Where will it all end?

https://www.drovers.com/article/nabisco-forced-uncage-animal-crackers?mkt_tok=eyJpIjoiTldGaVlUQXhOVGRrTnpJdyIsInQiOiJPNUErUysyT3N2Z2JRMkhQXC96TWNucnNCVGsyK2dzdmNHWjNBZ1wvd2pvV0hnbTliR0VZY3RiK0NxamtTd1BRcmJXOHpvSDE3bCtEejhmMkRJYkZkbVB1VHVVY01lU2VQcVZzc0h2U09VYTl5N2lHSWx4dGVHUTQ2QzBNNzgyb0VtIn0%3D


----------



## BWfarms (Aug 3, 2015)

But get this... you're still eating animals.


----------



## RockyHill (Apr 24, 2013)

Saw this today. Now I was never a fan of the circus when I was a kid (didn't like the smell and some of the animals looked pitiful) but not a big deal; just figured the circus that came through our town was some poor business trying to make a living.

Animal crackers were a whole different matter. Liked them a lot -- tasty; liked the box they came in; liked the fact that the wild animals were behind bars (I like some distance/protection between myself and animals  )

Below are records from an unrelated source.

-- ==== Sys2Proof/Tests/Slice0.lean ====
section
/-! SUPPORT. Checks of the model on small states, and for each statement with hypotheses a state and operands that meet
them. Expected values come from the rule each test names. -/

namespace Sys2Proof.Tests

open Sys2Proof.Machine Sys2Proof.Safety

/-- Every domain powered and the timebase locked. -/
def on : State := { sys := { pdOn := 0x3FFF, rail := 0x3FFF, going := true }, tb := { lock := true } }

/-- Only PD0 powered. -/
def pd0Only : State := { sys := { pdOn := 1 } }

/-- A schedule section with port and arm 0 in use, P = 400. -/
def section1 : SchSection :=
  { p := 400, iEnd := 10, eStart := 150, mask := 1
    ports := [{ eEnd := 200, m := 150, ncell := 2, nnode := 1 }], aes := [{ rankAt := 10, selectAt := 70, placeAt := 100 }] }

/-- Periods run at P = 400 with one arm; the next boundary is at tick 400. -/
def running : State :=
  { on with tb := { lock := true, run := true, placed := true, period := 400, nextB := 400 }, sch := { cur := some section1 } }

/-! ## Well-formedness -/

theorem test_key_content_rising : Instr.wellFormed (.keyInsert [(0, 0x4C), (1, 0x4E)]) = true := by decide

theorem test_key_content_falling_refused : Instr.wellFormed (.keyInsert [(1, 0x4C), (0, 0x4E)]) = false := by decide

theorem test_key_content_zero_listed_refused : Instr.wellFormed (.keyInsert [(4, 0)]) = false := by decide

theorem test_key_content_beyond_the_mram_refused : Instr.wellFormed (.keyInsert [(0x8000000, 1)]) = false := by decide

theorem test_key_insert_ill_formed_faults : exec (.keyInsert [(4, 0)]) {} = .fault .illFormed := rfl

theorem wit_idle : (on).pending = [] := rfl

theorem wit_step_goes_on : step { pending := [.timebaseLockLost] } = .next { pending := [] } := rfl

theorem wit_tables_ok : tablesOk (State.wr {} Reg.TB_VT_HI 7) = true := by decide

theorem wit_well_formed : Instr.wellFormed .periodBoundary = true := rfl

theorem wit_ill_formed : Instr.wellFormed (.keyInsert [(0x8000000, 1)]) = false := by decide

theorem wit_unpowered_window : windowOf .chopperArm = some Blk.pwm ∧ pd0Only.open .pwm = false := by decide

theorem wit_unpowered_read : Machine.windowOf 0x200C0008 = some (Blk.pwm, 8) ∧ pd0Only.open .pwm = false := by decide

theorem wit_regs_wf : Sparse.wf Reg.resetAt (State.wr {} Reg.TB_VT_HI 7).regs = true := by decide

theorem wit_pair_value : on.open (PairReg.blk .fltClear) = true := by decide

theorem wit_pair_none_held : on.open (PairReg.blk .keyCmd) = true ∧ on.heldAt (PairReg.addr .keyCmd) = none ∧
    (PairReg.blk .keyCmd).pairRefused = some (Reg.KEY_EVT, 5) := by decide

theorem wit_pair_held : (on.setHeld (PairReg.addr .drfCmd) (some 5)).open (PairReg.blk .drfCmd) = true ∧
    (on.setHeld (PairReg.addr .drfCmd) (some 5)).heldAt (PairReg.addr .drfCmd) = some 5 ∧
    (PairReg.blk .drfCmd).pairRefused = some (Reg.DRF_EVT, 7) := by decide

theorem wit_register_write : Machine.windowOf 0x20010028 = some (Blk.tb, 0x28) ∧ 0x20010028 % 4 = 0 ∧ on.open .tb = true ∧
    (Blk.row .tb 0x28).map RegRow.acc = some .w1c ∧ Blk.row .tb 0x3C = none ∧
    (Blk.row .tb 0).map RegRow.acc = some .ro ∧ (Blk.row .drf 0x10).map RegRow.acc = some .rw := by decide

theorem wit_register_write_ram : Machine.windowOf 0x10000000 = none ∧ (inSram 0x10000000 ∨ inDramB 0x10000000) := by decide

theorem wit_bus_error : on.powered 1 = true ∧ on.accessFails .reserve 0x20000000 = true ∧
    (Machine.windowOf 0x20000000).isSome ∧ on.accessFails .fetch 0x20120000 = true ∧ on.accessFails .load 0x10000000 = false ∧
    on.accessFails .atomic 0x20120000 = true ∧ (Machine.windowOf 0x20120000).isNone ∧ inCaptureMem 0x20120000 = false := by decide

theorem wit_outside_every_window : Machine.windowOf 0x20120000 = none ∧ ¬ (inSram 0x20120000 ∨ inDramB 0x20120000) ∧
    ¬ inRom 0x20120000 := by decide

theorem wit_vt_read : on.powered 1 = true := by decide

theorem wit_clears : on.open (laneBlk 12) = true ∧ on.open (.port 11) = true ∧ on.open (.ae 11) = true ∧ on.open (.le 3) = true ∧
    on.open .flt = true ∧ on.open .gst = true ∧ on.open .twn = true ∧ on.open .mem = true ∧ on.open .fio = true ∧
    on.open .saf = true ∧ on.open (.can 1) = true ∧ on.open .shf = true ∧ on.open .sch = true ∧ on.open .net = true := by decide

theorem wit_boundary : running.tb.placed = true ∧ running.tb.run = true ∧ running.tb.intakeDone = false := by decide

theorem wit_first_boundary : (State.placeOwn on).tb.placed = true ∧ (State.placeOwn on).tb.run = false := ⟨rfl, rfl⟩

theorem wit_before_b0 : on.powered 1 = true ∧ on.tb.run = false := by decide
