-- ==== Sys2Proof/Machine/PkLattice.lean ====
section
/-! DEFINITION. ML-KEM and ML-DSA (R211 to R216). The algorithms of FIPS 203 and FIPS 204 are PRESUMED
from general knowledge of the standards that the spec cites (log 9). -/

namespace Sys2Proof.Machine

/-- A polynomial: its coefficients modulo q, 256 of them. -/
abbrev Poly := List Nat

/-- The low `n` bits of x in reverse order. -/
def bitRev : Nat → Nat → Nat
  | 0, _ => 0
  | n + 1, x => (x % 2) * 2 ^ n + bitRev n (x / 2)

/-- A ring: modulus, root of unity, depth of the transform. -/
structure Ntt where
  q     : Nat
  zeta  : Nat
  depth : Nat

def kemR : Ntt := ⟨3329, 17, 7⟩
def dsaR : Ntt := ⟨8380417, 1753, 8⟩

def Ntt.root (r : Ntt) (node : Nat) : Nat := powMod r.zeta (bitRev r.depth node) r.q

/-- The transform of the part of a polynomial at a node of the tree of factors. -/
def Ntt.fwd (r : Ntt) : Nat → Nat → Poly → Poly
  | 0, _, l => l
  | n + 1, node, l =>
    let h := l.length / 2
    let z := r.root node
    let lo := l.take h
    let t := (l.drop h).map fun x => z * x % r.q
    r.fwd n (2 * node) (List.zipWith (fun a b => (a + b) % r.q) lo t)
      ++ r.fwd n (2 * node + 1) (List.zipWith (fun a b => subMod a b r.q) lo t)

def Ntt.bwdF (r : Ntt) : Nat → Nat → Poly → Poly
  | 0, _, l => l
  | n + 1, node, l =>
    let h := l.length / 2
    let z := invMod (r.root node) r.q
    let a := r.bwdF n (2 * node) (l.take h)
    let b := r.bwdF n (2 * node + 1) (l.drop h)
    List.zipWith (fun a b => (a + b) % r.q) a b
      ++ List.zipWith (fun a b => z * subMod a b r.q % r.q) a b

def Ntt.ntt (r : Ntt) (l : Poly) : Poly := r.fwd r.depth 1 l

def Ntt.inv (r : Ntt) (l : Poly) : Poly :=
  let c := invMod (2 ^ r.depth) r.q
  (r.bwdF r.depth 1 l).map fun x => c * x % r.q

def Ntt.add (r : Ntt) (a b : Poly) : Poly := List.zipWith (fun a b => (a + b) % r.q) a b
def Ntt.sub (r : Ntt) (a b : Poly) : Poly := List.zipWith (fun a b => subMod a b r.q) a b

/-- Products of degree-one factors (FIPS 203): pair i modulo X^2 - ζ^(2 bitRev(i) + 1). -/
def kemMulF : Nat → Poly → Poly → Poly
  | i, a0 :: a1 :: a, b0 :: b1 :: b =>
    let g := powMod 17 (2 * bitRev 7 i + 1) 3329
    (a0 * b0 + a1 * b1 % 3329 * g) % 3329 :: (a0 * b1 + a1 * b0) % 3329 :: kemMulF (i + 1) a b
  | _, _, _ => []

def Ntt.mul (r : Ntt) (a b : Poly) : Poly :=
  if r.depth = 7 then kemMulF 0 a b else List.zipWith (fun a b => a * b % r.q) a b

def zeroPoly : Poly := List.replicate 256 0

/-- The inner product of two vectors in the transform domain. -/
def Ntt.dot (r : Ntt) (a b : List Poly) : Poly :=
  (List.zipWith r.mul a b).foldl r.add zeroPoly

def Ntt.matVec (r : Ntt) (m : List (List Poly)) (v : List Poly) : List Poly := m.map fun row => r.dot row v

def transposeN (n : Nat) (m : List (List Poly)) : List (List Poly) :=
  (List.range n).map fun j => m.map fun row => row.getD j zeroPoly

/-! ### Packing -/

/-- Coefficients of d bits each, packed little-endian: 256 coefficients make 32 d bytes. -/
def packBits (d : Nat) (l : Poly) : Bytes :=
  ((chunkN 8 l).map fun c => natLE (c.foldr (fun x a => x % 2 ^ d + 2 ^ d * a) 0) d).flatten
where
  chunkN (n : Nat) (l : List Nat) : List (List Nat) :=
    (List.range (cdiv l.length n)).map fun i => (l.drop (n * i)).take n

/-- The inverse of packBits. -/
def unpackBits (d : Nat) (b : Bytes) : Poly :=
  (chunk d b).flatMap fun c => (List.range 8).map fun i => fld (leNat c) (d * i) d

/-- Polynomials of a byte string of n pieces. -/
def unpackVec (d n : Nat) (b : Bytes) : List Poly :=
  (List.range n).map fun i => unpackBits d (slice b (32 * d * i) (32 * d))

/-! ### Sampling a matrix (R216) -/

/-- The accepted coefficients of an output string, three bytes at a time. -/
def kemAccept : Bytes → List Nat
  | a :: b :: c :: l =>
    let d1 := a.toNat + 256 * (b.toNat % 16)
    let d2 := b.toNat / 16 + 16 * c.toNat
    (if d1 < 3329 then [d1] else []) ++ (if d2 < 3329 then [d2] else []) ++ kemAccept l
  | _ => []

def dsaAccept : Bytes → List Nat
  | a :: b :: c :: l =>
    let z := a.toNat + 256 * b.toNat + 65536 * (c.toNat % 128)
    (if z < 8380417 then [z] else []) ++ dsaAccept l
  | _ => []

/-- A polynomial from SHAKE128 output of `blocks` blocks, more where they do not suffice. -/
def sampleF (accept : Bytes → List Nat) (seed : Bytes) : Nat → Nat → Poly
  | 0, _ => zeroPoly
  | fuel + 1, blocks =>
    let l := accept (hash 0x21 seed (168 * blocks))
    if l.length ≥ 256 then l.take 256 else sampleF accept seed fuel (blocks + 1)

def sample (accept : Bytes → List Nat) (seed : Bytes) : Poly := sampleF accept seed 64 5

/-- Five blocks yield too few coefficients (R216). -/
def shortfall (accept : Bytes → List Nat) (seed : Bytes) : Bool :=
  (accept (hash 0x21 seed (168 * 5))).length < 256

/-- The seeds of a matrix of k rows and l columns, byte order column, row. -/
def matSeeds (rho : Bytes) (k l : Nat) : List (List Bytes) :=
  (List.range k).map fun i => (List.range l).map fun j => rho ++ [BitVec.ofNat 8 j, BitVec.ofNat 8 i]

/-! ### ML-KEM (FIPS 203) -/

structure KemP where
  k    : Nat
  eta1 : Nat
  du   : Nat
  dv   : Nat

/-- Parameter set of a code of R79. -/
def kemP (p : Nat) : KemP := if p = 0x21 then ⟨2, 3, 10, 4⟩ else if p = 0x22 then ⟨3, 2, 10, 4⟩ else ⟨4, 2, 11, 5⟩

def kemMatrix (rho : Bytes) (k : Nat) : List (List Poly) :=
  (matSeeds rho k k).map fun r => r.map (sample kemAccept)

/-- Centred binomial sampling from 64 η bytes. -/
def kemCbd (eta : Nat) (b : Bytes) : Poly :=
  let n := leNat b
  (List.range 256).map fun i =>
    let cnt := fun o => sumBits (fld n (2 * eta * i + o) eta) eta
    subMod (cnt 0) (cnt eta) 3329
where
  sumBits (x n : Nat) : Nat := (List.range n).foldl (fun a j => a + x / 2 ^ j % 2) 0

def kemNoise (eta : Nat) (s : Bytes) (n : Nat) : Poly :=
  kemCbd eta (hash 0x22 (s ++ [BitVec.ofNat 8 n]) (64 * eta))

def compressD (d : Nat) (l : Poly) : Poly := l.map fun x => (2 ^ (d + 1) * x + 3329) / 6658 % 2 ^ d
def decompressD (d : Nat) (l : Poly) : Poly := l.map fun x => (2 * 3329 * x + 2 ^ d) / 2 ^ (d + 1)

/-- ek and dk of the seeds d, z. -/
def kemKeygen (p : Nat) (d z : Bytes) : Bytes × Bytes :=
  let q := kemP p
  let g := hash 0x14 (d ++ [BitVec.ofNat 8 q.k])
  let rho := g.take 32
  let sg := g.drop 32
  let s := (List.range q.k).map fun i => kemR.ntt (kemNoise q.eta1 sg i)
  let e := (List.range q.k).map fun i => kemR.ntt (kemNoise q.eta1 sg (q.k + i))
  let t := List.zipWith kemR.add (kemR.matVec (kemMatrix rho q.k) s) e
  let ek := t.flatMap (packBits 12) ++ rho
  (ek, s.flatMap (packBits 12) ++ ek ++ hash 0x12 ek ++ z)

def kemEncrypt (p : Nat) (ek m r : Bytes) : Bytes :=
  let q := kemP p
  let t := (unpackVec 12 q.k ek).map fun l => l.map (· % 3329)
  let a := kemMatrix (ek.drop (384 * q.k)) q.k
  let y := (List.range q.k).map fun i => kemR.ntt (kemNoise q.eta1 r i)
  let e1 := (List.range q.k).map fun i => kemNoise 2 r (q.k + i)
  let e2 := kemNoise 2 r (2 * q.k)
  let u := List.zipWith (fun x e => kemR.add (kemR.inv x) e) (kemR.matVec (transposeN q.k a) y) e1
  let v := kemR.add (kemR.add (kemR.inv (kemR.dot t y)) e2) (decompressD 1 (unpackBits 1 m))
  u.flatMap (fun x => packBits q.du (compressD q.du x)) ++ packBits q.dv (compressD q.dv v)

But what a pitiful example of what our country has become. Totally crazy that loonies are "freeing" pictures of animals!

Can't help but wonder if Mondelez isn't using it as an attention getter. Soothed the initial concerns of the animal rights activists (until they go against eating animal shaped food), updated packaging, and you know, I haven't had a box of animal crackers for a while now, hmm.

Shelia


----------



## StxPecans (Mar 3, 2018)

Sounds less like PETA made them uncage the animals and more like Nebisco saw a great free marketing campaign on what were probably declining sales. I bet alot of the crackers were sold at circuses.


----------



## somedevildawg (Jun 20, 2011)

That's fine I suppose, but.....on the back they should have a depiction of the Lion with his mouth stretched around the neck of that zebra with a caption "that's what happens when they roam free boys and girls" kinda like a "circle of life" type of educational deal..


----------



## Hayjosh (Mar 24, 2016)

So when i was in college, in the Department of Animal Science at Iowa State University, at that time there was a truckload of scrapie sheep heading to the USDA National Animal Disease Center, also headquartered there in Ames. This truck had its own security convoy that accompanied it.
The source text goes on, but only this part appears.